Going RAW
News
2012.09.14
While the JPEG versus RAW war rages on and there may never be a winner, photographers have to pick a side. The first thing to acknowledge is that there are reasons to shoot RAW, just like there are reasons to not shoot RAW.
It comes down to personal preference. JPEG are images which have been produced in the camera. Development, to use a term from the film days, has already happened. A RAW file needs to be developed by computer or using in-camera conversion which is possible on select models.
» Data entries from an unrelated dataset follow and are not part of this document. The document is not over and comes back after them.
theorem askAdmission (s : State) (g : Group) : Calm s (s.askAdmission g) := by
  unfold State.askAdmission
  exact ite (fun _ => grant s g) fun _ => ite (fun _ => of_eq rfl) fun _ =>
    ite (fun _ => (startAnchor s _).same rfl) fun _ => refuse s g

theorem reevaluate (s : State) : Calm s s.reevaluate := by
  unfold State.reevaluate
  split
  · exact askAdmission s _
  · exact refl s

theorem serve (s : State) (r : RegionId) : Calm s (s.serve r) := by
  unfold State.serve
  dsimp only
  split
  · exact (askAdmission _ _).after (of_eq rfl)
  · exact (askAdmission _ _).after ((insertGroup _ _).after (of_eq rfl))

theorem takeClosing (s : State) (c : ClosingRequest) : Calm s (s.takeClosing c) := by
  unfold State.takeClosing
  exact (startWriting _ _).after ((noteFree _ _).after (of_eq rfl))

theorem chooseWork (s : State) : Calm s s.chooseWork := by
  unfold State.chooseWork
  split
  · exact of_eq rfl
  · split
    · exact takeClosing s _
    · refine ite (fun _ => refl s) fun _ => ?_
      split
      · exact serve s _
      · exact refl s

theorem recordDurable (s : State) (b : Build) : Calm s (s.recordDurable b) := by
  unfold State.recordDurable
  dsimp only
  split
  · exact (foldl (f := State.releaseWrite) (fun _ _ => of_eq rfl) _ _).after (of_eq rfl)
  · split
    · exact (completeCommit _ _).after (of_eq rfl)
    · exact (completeWalk _ _).after (of_eq rfl)
    · exact of_eq rfl

theorem builderExhausted (s : State) (b : Build) (addr : Option Nat) (seq : Word32) (n : Nat) :
    Calm s (s.builderExhausted b addr seq n) := (logSideFailure _).after (of_eq rfl)

theorem unitOutcome (s : State) (b : Build) (u : VerifiedUnit) (stage : VerifiedUnit → BuildStage) (seq : Word32)
    (done : State → State) (hd : Calm s (done s)) (addr : Nat) (outcome : Option Line) :
    Calm s (s.unitOutcome b u stage seq done addr outcome) := by
  unfold State.unitOutcome
  dsimp only
  split
  · exact of_eq rfl
  · exact of_eq rfl
  · exact of_eq rfl
  · exact builderExhausted s _ _ _ _
  · exact hd

theorem oldLineOutcome (s : State) (b : Build) (g : Group) (addr : Nat) (outcome : Option Line) :
    Calm s (s.oldLineOutcome b g addr outcome) := by
  unfold State.oldLineOutcome
  split
  · exact refl s
  · split
    · exact ite (fun _ => startWriting s _) fun _ => of_eq rfl
    · exact ite (fun _ => of_eq rfl) fun _ => builderExhausted s _ _ _ _

theorem writerOutcome (s : State) (addr : Nat) (outcome : Option Line) : Calm s (s.writerOutcome addr outcome) := by
  unfold State.writerOutcome
  split
  · exact refl s
  · split
    · split
      · exact oldLineOutcome s _ _ _ _
      · exact refl s
    · exact unitOutcome s _ _ _ _ _ (of_eq rfl) _ _
    · exact unitOutcome s _ _ _ _ _ (recordDurable s _) _ _
    · exact refl s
The first point of decision is whether you are willing to do the development yourself. JPEG images produced in-camera are really good if you select parameters to your liking. Most novices complain their RAW files look awful. For the most part, they are right because you have to work at making a better image out of a RAW file. An easy way to void the advantage of RAW is to shoot thousands of images and then batch-convert them using the defaults of your camera's RAW-Converter. You will waste space, time and get pretty much the same JPEG images as the camera would.
The second point of decision is the type of manipulation you expect to do. RAW files have more bit-depth and dynamic-range than JPEG images, this makes them more resilient to heavy manipulation such as large changes in exposure and color-balance. JPEG images will handle changes too but not with so much latitude. If you shoot without much thought on what makes a photo great (composition, exposure, point-of-interest, leading lines, etc) then your images have bigger problems than the kinds which can be corrected by manipulation.
If you shoot and forget then RAW is mostly a waste of your time and resources. If you work really hard at getting superb images in-camera, you won't see much benefit either. However, if you think about processing images and making them look dramatically different than what your camera produces, consider RAW as a tool.
The final option which some people take is to shoot RAW+JPEG. This is best approached by trying to produce well-taken JPEG images and then use the accompanying RAW file as the safety net. If a JPEG didn't turn out has well because of exposure (within RAW limits) or completely wrong WB, then you have something better to work from.
Eventually JPEG will be superseded by another image format, possibly a newer version of itself, when relatively common display and print technology start to significantly exceed its limits.